Saturday, December 29, 2012

Gilbert Gottfried and the decline and fall of the American empire

In the New York Review of Books, Tim Parks describes the frustrations of being an English writer working for the US market, and I know what he means. It’s not just about the divergences in word use and orthography that have set in since we benevolently decided the colonial bicycle could run without stabilisers; it’s about a whole host of assumptions and inferences, about shifting expectations of what readers might know or not know. (It’s also about tone, so if any passing American Republican readers feel obliged to point out that my metaphorical analysis of the endgame of their Revolutionary War is a tad indulgent to the British, please look up “sarcasm” before commenting. Have a nice day!)

Anyway, language and content. Parks is relatively relaxed about using “gotten” where his instinct would be to put “got”, because that’s a clear cut example of how the language has developed on each side of the Atlantic. What does irk him is that he’s forced to convert to miles, fahrenheit and the twelve-hour clock, even when he’s writing about Italy:
Slowly, as well as being concerned that some sentences were now feeling clunky and odd, I began to wonder if American readers really needed or demanded this level of protection. Wouldn’t they soon figure out, if I said “the temperature was up in the sizzling thirties,” that I was talking Celsius? Or at least that in another part of the world people had another system for measuring temperature where thirty was considered warm? Mightn’t it be fascinating for them to be reminded that the twenty-four-hour clock, which Americans usually associate with military operations, has long been in standard civilian usage in Europe? Italy introduced it as early as 1893.

There are two things going on here. The first, of course, is American cultural hegemony, which means that the average Italian (or a Briton or a Malaysian or an Algerian or whatever) will almost certainly know more about American culture than a similarly random American will know about Italian culture. But there’s a rider to that; because Americans are exposed to so little unfiltered foreign culture, they’re not expected to be able to cope with it. So a Brit may not know who Gilbert Gottfried or Sandy Koufax is, but will probably be able to work out from the context a rough idea why they’re famous; the gatekeepers of US culture will feel the need to explain Norman Wisdom or Monty Panesar to consumers, or even delete the references entirely. (I discussed this a few years ago, in relation to the TV show Extras being tweaked for American viewers.) And we never know whether those consumers have the curiosity to solve the riddles, because they’re so rarely put in a situation where such ingenuity is necessary. Way back when I was working on the North American edition of the Guinness Book of Records, I was specifically ordered not to put metric equivalents alongside US measures “because it’ll only confuse them”.

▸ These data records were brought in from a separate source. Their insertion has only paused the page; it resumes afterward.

-- ==== Sys2Proof/Tests/Slice0.lean ====
section
/-! SUPPORT. Tests: what WellFormed refuses, the words of the encodings, small runs against spec/95_test_vectors.md,
and for each statement with hypotheses a witness that meets them. -/

namespace Sys2Proof.Tests

open Sys2Proof.Machine

/-! ### Well-formedness (30_encoding.md R93, R94, R102) -/

theorem test_wf_msgPush_zero_refused : (Instr.msgPush 0).wellFormed = false := by decide
theorem test_wf_msgPush_33_refused : (Instr.msgPush 33).wellFormed = false := by decide
theorem test_wf_rotr_32_refused : (Instr.rotr 32).wellFormed = false := by decide
theorem test_wf_shr_32_refused : (Instr.shr 32).wellFormed = false := by decide
theorem test_wf_bounds_accepted :
    (Instr.msgPush 1).wellFormed ∧ (Instr.msgPush 32).wellFormed ∧ (Instr.rotr 31).wellFormed ∧
      (Instr.shr 0).wellFormed := by decide
theorem test_assemble_refuses_range :
    assemble (.rotr 32) = none ∧ assemble (.msgPush 33) = none ∧ assemble (.msgPush 24) = some 0x00001720 := by decide

/-! ### Decoding: words written out from the fields RES1, L, RES0, IMM5, OPC (30_encoding.md R91, R96) -/

theorem test_decode_nop : decodeCmd 0b000000000000000_0_000_00000_00000000 = .ok .nop := by decide
theorem test_decode_init : decodeCmd 0b000000000000000_0_000_00000_00000001 = .ok .init := by decide
theorem test_decode_clrerr : decodeCmd 0b000000000000000_0_000_00000_00000010 = .ok .clrerr := by decide
theorem test_decode_compress :
    decodeCmd 0b000000000000000_0_000_00000_00010000 = .ok (.compress false) ∧
    decodeCmd 0b000000000000000_1_000_00000_00010000 = .ok (.compress true) := by decide
theorem test_decode_expand : decodeCmd 0b000000000000000_0_000_00000_00010001 = .ok .expand := by decide
theorem test_decode_rstart : decodeCmd 0b000000000000000_0_000_00000_00010010 = .ok .rstart := by decide
theorem test_decode_round : decodeCmd 0b000000000000000_0_000_00000_00010011 = .ok .round := by decide
theorem test_decode_feedfwd :
    decodeCmd 0b000000000000000_0_000_00000_00010100 = .ok (.feedfwd false) ∧
    decodeCmd 0b000000000000000_1_000_00000_00010100 = .ok (.feedfwd true) := by decide
theorem test_decode_check : decodeCmd 0b000000000000000_0_000_00000_00010101 = .ok .check := by decide
theorem test_decode_msgPush :
    decodeCmd 0b000000000000000_0_000_00000_00100000 = .ok (.msgPush 1) ∧
    decodeCmd 0b000000000000000_0_000_10111_00100000 = .ok (.msgPush 24) ∧
    decodeCmd 0b000000000000000_0_000_11111_00100000 = .ok (.msgPush 32) := by decide
theorem test_decode_msgFinal : decodeCmd 0b000000000000000_0_000_00000_00100001 = .ok .msgFinal := by decide
theorem test_decode_add : decodeCmd 0b000000000000000_0_000_00000_01000000 = .ok .add := by decide
theorem test_decode_add3 : decodeCmd 0b000000000000000_0_000_00000_01000001 = .ok .add3 := by decide
theorem test_decode_xor : decodeCmd 0b000000000000000_0_000_00000_01000010 = .ok .xor := by decide
theorem test_decode_and : decodeCmd 0b000000000000000_0_000_00000_01000011 = .ok .and := by decide
theorem test_decode_not : decodeCmd 0b000000000000000_0_000_00000_01000100 = .ok .not := by decide
theorem test_decode_ch : decodeCmd 0b000000000000000_0_000_00000_01000101 = .ok .ch := by decide
theorem test_decode_maj : decodeCmd 0b000000000000000_0_000_00000_01000110 = .ok .maj := by decide
theorem test_decode_rotr :
    decodeCmd 0b000000000000000_0_000_00111_01001000 = .ok (.rotr 7) ∧
    decodeCmd 0b000000000000000_0_000_11111_01001000 = .ok (.rotr 31) := by decide
theorem test_decode_shr :
    decodeCmd 0b000000000000000_0_000_01010_01001001 = .ok (.shr 10) ∧
    decodeCmd 0b000000000000000_0_000_00000_01001001 = .ok (.shr 0) := by decide
theorem test_decode_bsig0 : decodeCmd 0b000000000000000_0_000_00000_01001100 = .ok .bsig0 := by decide
theorem test_decode_bsig1 : decodeCmd 0b000000000000000_0_000_00000_01001101 = .ok .bsig1 := by decide
theorem test_decode_ssig0 : decodeCmd 0b000000000000000_0_000_00000_01001110 = .ok .ssig0 := by decide
theorem test_decode_ssig1 : decodeCmd 0b000000000000000_0_000_00000_01001111 = .ok .ssig1 := by decide
theorem test_decode_pack : decodeCmd 0b000000000000000_0_000_00000_01010000 = .ok .pack := by decide
theorem test_decode_unpack : decodeCmd 0b000000000000000_0_000_00000_01010001 = .ok .unpack := by decide

/-- D-ILL-1 to D-ILL-9 of spec/95_test_vectors.md. -/
theorem test_decode_illegal :
    decodeCmd 0x00000003 = .error .opcode ∧ decodeCmd 0x000000FF = .error .opcode ∧
    decodeCmd 0x00000047 = .error .opcode ∧ decodeCmd 0x00000111 = .error .immediate ∧
    decodeCmd 0x00000110 = .error .immediate ∧ decodeCmd 0x00010048 = .error .lastFlag ∧
    decodeCmd 0x00010020 = .error .lastFlag ∧ decodeCmd 0x00002000 = .error .reserved ∧
    decodeCmd 0x80000000 = .error .reserved := by decide

/-! ### The step from reset -/

/-- A step answers a next state. -/
def isNext : Answer → Bool
  | .next _ => true
  | .fault _ => false
  | .refused _ => false

/-- Every row's word runs as the first command after reset (20_memory.md R71). -/
theorem test_step_runs_every_row :
    ([0x00, 0x01, 0x02, 0x10, 0x11, 0x12, 0x13, 0x14, 0x15, 0x20, 0x21] ++
      [0x40, 0x41, 0x42, 0x43, 0x44, 0x45, 0x46, 0x48, 0x49, 0x4C, 0x4D, 0x4E, 0x4F, 0x50, 0x51] : List Nat).all
      (fun w => (decodeTableWord 32 w).isSome && isNext (step (State.reset.withFetchWord 32 w))) = true := by decide

/-! ### Constants (10_state.md R44, R45) -/

/-- The first 64 primes, by trial division. -/
def primes : List Nat := (List.range 312).filter fun n => decide (2 ≤ n) && (List.range' 2 (n - 2)).all fun d => n % d != 0

/-- K[t] is `floor(cbrt(p) * 2^32) mod 2^32` for the (t+1)-th prime p: with some integer part a, the number
q = a * 2^32 + K[t] has q^3 <= p * 2^96 < (q + 1)^3. -/
theorem test_K_are_cube_roots_of_primes :
    primes.length = 64 ∧ (List.finRange 64).all (fun t => (List.range 7).any fun a =>
      let q := a * 2 ^ 32 + Rom.K[t].toNat
      decide (q ^ 3 ≤ primes.getD t 0 * 2 ^ 96) && decide (primes.getD t 0 * 2 ^ 96 < (q + 1) ^ 3)) = true := by
  decide +kernel

/-- IV[i] is `isqrt(p * 2^64) mod 2^32` for the (i+1)-th prime p. -/
theorem test_IV_are_square_roots_of_primes :
    (List.finRange 8).all (fun i => (List.range 5).any fun a =>
      let q := a * 2 ^ 32 + Rom.IV[i].toNat
      decide (q ^ 2 ≤ primes.getD i 0 * 2 ^ 64) && decide (primes.getD i 0 * 2 ^ 64 < (q + 1) ^ 2)) = true := by
  decide +kernel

Another example. I’ve got the US edition of The Salmon of Doubt, a posthumous collection of Douglas Adams’s writings. Now, someone has apparently decided that references to “Britain” or “the UK” will be too taxing to readers, so they’ve been replaced by “England”. Most of the time this doesn’t matter much, since although Adams was British, he was also English; he was born and educated in the English bit of Britain and spent most of his life there. But then you get to a sentence such as “But I also believe that England should enter the European Monetary Union.” Apart from the fact that this would have been a constitutional impossibility, surely an American who knew what the European Monetary Union was would also know that England and the UK were two different things?

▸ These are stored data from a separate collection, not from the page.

-- ==== Sys2Proof/Machine/Formats.lean ====
section
/-! DEFINITION. The layouts of 11_formats.md: what the part writes (reports, status block, plan entries, blemish
records, descriptor closes), byte for byte, every byte that carries no field zero (R218). -/

namespace Sys2Proof.Machine

/-- Pass state codes (R201). -/
def PassState.code : PassState → Nat
  | .stripClosed => 0 | .stripOpen => 1 | .surveying => 2 | .locating => 3
  | .planned => 4 | .capturing => 5 | .draining => 6

/-- Writer state codes (R201). -/
def WriterState.code : WriterState → Nat
  | .unchained => 0 | .loading => 1 | .filling => 2 | .stalled => 3

/-- Cleanup state codes (R201). -/
def CleanupState.code : CleanupState → Nat
  | .full => 0 | .denseOnly => 1 | .off => 2 | .opaqueFilm => 3

/-- The cleanup state a code names (R201). -/
def CleanupState.ofCode : Nat → CleanupState
  | 0 => .full | 1 => .denseOnly | 2 => .off | _ => .opaqueFilm

/-- A slot field, 0xFF when absent (R201). -/
def slotByte : Option SlotId → Byte
  | some v => byteOf v.val
  | none => 0xFF

/-- Outcome codes (R212). -/
def AckOutcome.code : AckOutcome → Nat
  | .done => 1 | .accepted => 2 | .refusedBusy => 3 | .refusedState => 4 | .refusedMalformed => 5

/-- Fault kind codes (R215). -/
def FaultKind.code : FaultKind → Nat
  | .unbacked => 1 | .intakeIdle => 2 | .viewVacant => 3 | .descriptorRejected => 4

/-- Fault direction codes (R215). -/
def FaultDirection.code : FaultDirection → Nat
  | .read => 0 | .write => 1 | .command => 2

/-- The report kind in header bits 0 to 6 (R211). -/
def Report.kindCode : Report → Nat
  | .ack .. => 1 | .plan _ => 2 | .frameSummary _ => 3 | .listStall .. => 4 | .fault _ => 5 | .counters .. => 6

/-- The set of slots a PLAN report carries, bit v for slot v (R213). -/
def slotMask (vs : List SlotId) : Nat :=
  (allSlots.map fun v => if vs.contains v then 2 ^ v.val else 0).sum

/-- Bytes 1 to 31 of a report (R212 to R215). A COUNTERS report of cause PUBLISH names no counter, and has 0 in the bits that
would name it: DEDUCED, notes/assumptions/35.md. -/
def Report.body : Report → List Byte
  | .ack kind outcome pass locked detail =>
      [kind, byteOf outcome.code, byteOf pass.code, byteOf (bit locked), 0, 0, 0] ++ le32 detail.toNat
        ++ List.replicate 20 0
  | .plan p =>
      [byteOf (bit p.overfull + 2 * bit p.noImage)] ++ le16 p.generation.toNat ++ le16 p.rows ++ le16 p.base
        ++ [byteOf p.placed, byteOf (slotMask p.slotsMade)] ++ le16 (saturate 65535 p.slivers)
        ++ le16 (saturate 65535 p.noSlot) ++ List.replicate 18 0
  | .frameSummary f =>
      [byteOf (f.slot.val + 8 * f.cleanup.code + 32 * bit f.cut)] ++ le16 f.generation.toNat ++ le16 f.clearLevel
        ++ [0, 0] ++ le32 (saturate 4294967295 f.tally.rows) ++ le32 (saturate 4294967295 f.tally.torn)
        ++ le32 (saturate 4294967295 f.tally.spans) ++ le32 (saturate 4294967295 f.tally.closed)
        ++ le16 (saturate 65535 f.tally.listed) ++ le16 (saturate 65535 f.tally.unlisted)
        ++ le16 (saturate 65535 f.tally.overflows) ++ le16 (saturate 65535 f.tally.untracked)
  | .listStall address value => [0, 0, 0] ++ le32 address ++ le32 value ++ List.replicate 20 0
  | .fault r =>
      [byteOf r.kind.code, byteOf r.direction.code, byteOf r.position, byteOf r.passState.code, slotByte r.slot, 0, 0]
        ++ le32 r.address.toNat ++ List.replicate 20 0
  | .counters cause values mask =>
      [byteOf (match cause with | some c => c.val + 128 | none => 0)] ++ le16 mask.toNat
        ++ (allCounters.flatMap fun c => le16 (values.get c).toNat)

/-- A report's 32 bytes: the header with its kind and the LOST flag, and the body (R211). -/
def Report.bytes (lost : Bool) (r : Report) : List Byte :=
  byteOf (r.kindCode + 128 * bit lost) :: r.body

/-- The 16 bytes of the status block (R203). -/
def statusBlock (produced : Word) (pass : PassState) (writer : WriterState) (locked : Bool) (generation : Half16) :
    List Byte :=
  le32 produced.toNat ++ [byteOf pass.code, byteOf writer.code, byteOf (bit locked), 0] ++ le16 generation.toNat
    ++ List.replicate 6 0

/-- Origin codes of a plan entry (R204). -/
def PlanOrigin.code : PlanOrigin → Nat
  | .locate => 1 | .setFrame => 2

/-- The 32 bytes of a plan area entry; an entry of occupancy NONE is 32 zero bytes (R204). -/
def PlanEntry.bytes : PlanEntry → List Byte
  | .none => List.replicate 32 0
  | .planned b =>
      [1, byteOf (b.origin.code + 4 * b.cleanup.code + 16 * bit b.partialFrame + 32 * bit b.splitFrame)]
        ++ le16 b.generation.toNat ++ le32 b.top ++ le32 b.bottom ++ le16 b.left ++ le16 b.right ++ le32 b.bandBase
        ++ le16 b.bandLines ++ le16 b.clearLevel ++ le32 b.bandPitch
        ++ (match b.survey with
            | some w => le16 w.1 ++ le16 w.2
            | Option.none => List.replicate 4 0)

/-- The wide-run part of a record: four entries of 8 bytes, those beyond the runs held zero (R216, R218). -/
def wideRunPart (runs : List WideRun) : List Byte :=
  ([0, 1, 2, 3] : List Nat).flatMap fun j =>
    match runs[j]? with
    | some w => le32 w.row ++ le16 w.start ++ le16 w.stop
    | none => List.replicate 8 0

/-- The first 32 bytes of a blemish record (R216). -/
def BlemishRecord.mainPart (r : BlemishRecord) : List Byte :=
  le32 r.serial ++ [byteOf r.slot.val, byteOf (bit r.wide + 2 * bit r.cut + 4 * bit r.partialRec + 8 * bit r.edge)]
    ++ le16 r.generation.toNat ++ le32 r.firstRow ++ le32 r.lastRow ++ le16 r.left ++ le16 r.right
    ++ le32 (saturate 4294967295 r.area) ++ le32 (saturate 4294967295 r.rows) ++ le16 r.widest
    ++ le16 (saturate 65535 r.mergeCount)

/-- A blemish record's bytes: 32, or 64 with the wide-run part when WIDE is set (R118, R216). -/
def BlemishRecord.bytes (r : BlemishRecord) : List Byte :=
  r.mainPart ++ (if r.wide then wideRunPart r.wideRuns else [])

/-- A record's length in bytes (R152). -/
def BlemishRecord.length (r : BlemishRecord) : Nat := if r.wide then 64 else 32

/-- Descriptor close status (R153; codes in R217). -/
inductive CloseStatus where
  | full | frameEnd | detached | rejected
  deriving DecidableEq, Repr

/-- Status codes of a close (R217). -/
def CloseStatus.code : CloseStatus → Nat
  | .full => 1 | .frameEnd => 2 | .detached => 3 | .rejected => 4

/-- Bytes 0x0C to 0x1B of a descriptor close (R158, R217, R219). -/
def closeBytes (filled : Nat) (status : CloseStatus) (slot : Option SlotId) (first last : Option Nat) : List Byte :=
  le32 filled ++ [byteOf status.code, slotByte slot, 0, 0] ++ le32 (first.getD 0) ++ le32 (last.getD 0)

end Sys2Proof.Machine
end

The fact is that the US has been able to maintain this glorious aloofness because of the economic and cultural advantage it has enjoyed over much of the world for the past 60 years or so. Now that the end of that period of domination is in sight, will they be able to cope with the fact that kilometres and cricket and Norman Wisdom exist, whether they understand them or not? Or are they simply going to disengage from everyone else and celebrate their glorious post-imperial decline by watching endless clips of Gilbert Gottfried? Whoever the hell he is.

1 comment:

Pearl said...

Not only do I believe I shall be able to cope, I demand to be challenged!

:-)

"You've hit the nail on the head, and it saddens me to say it.)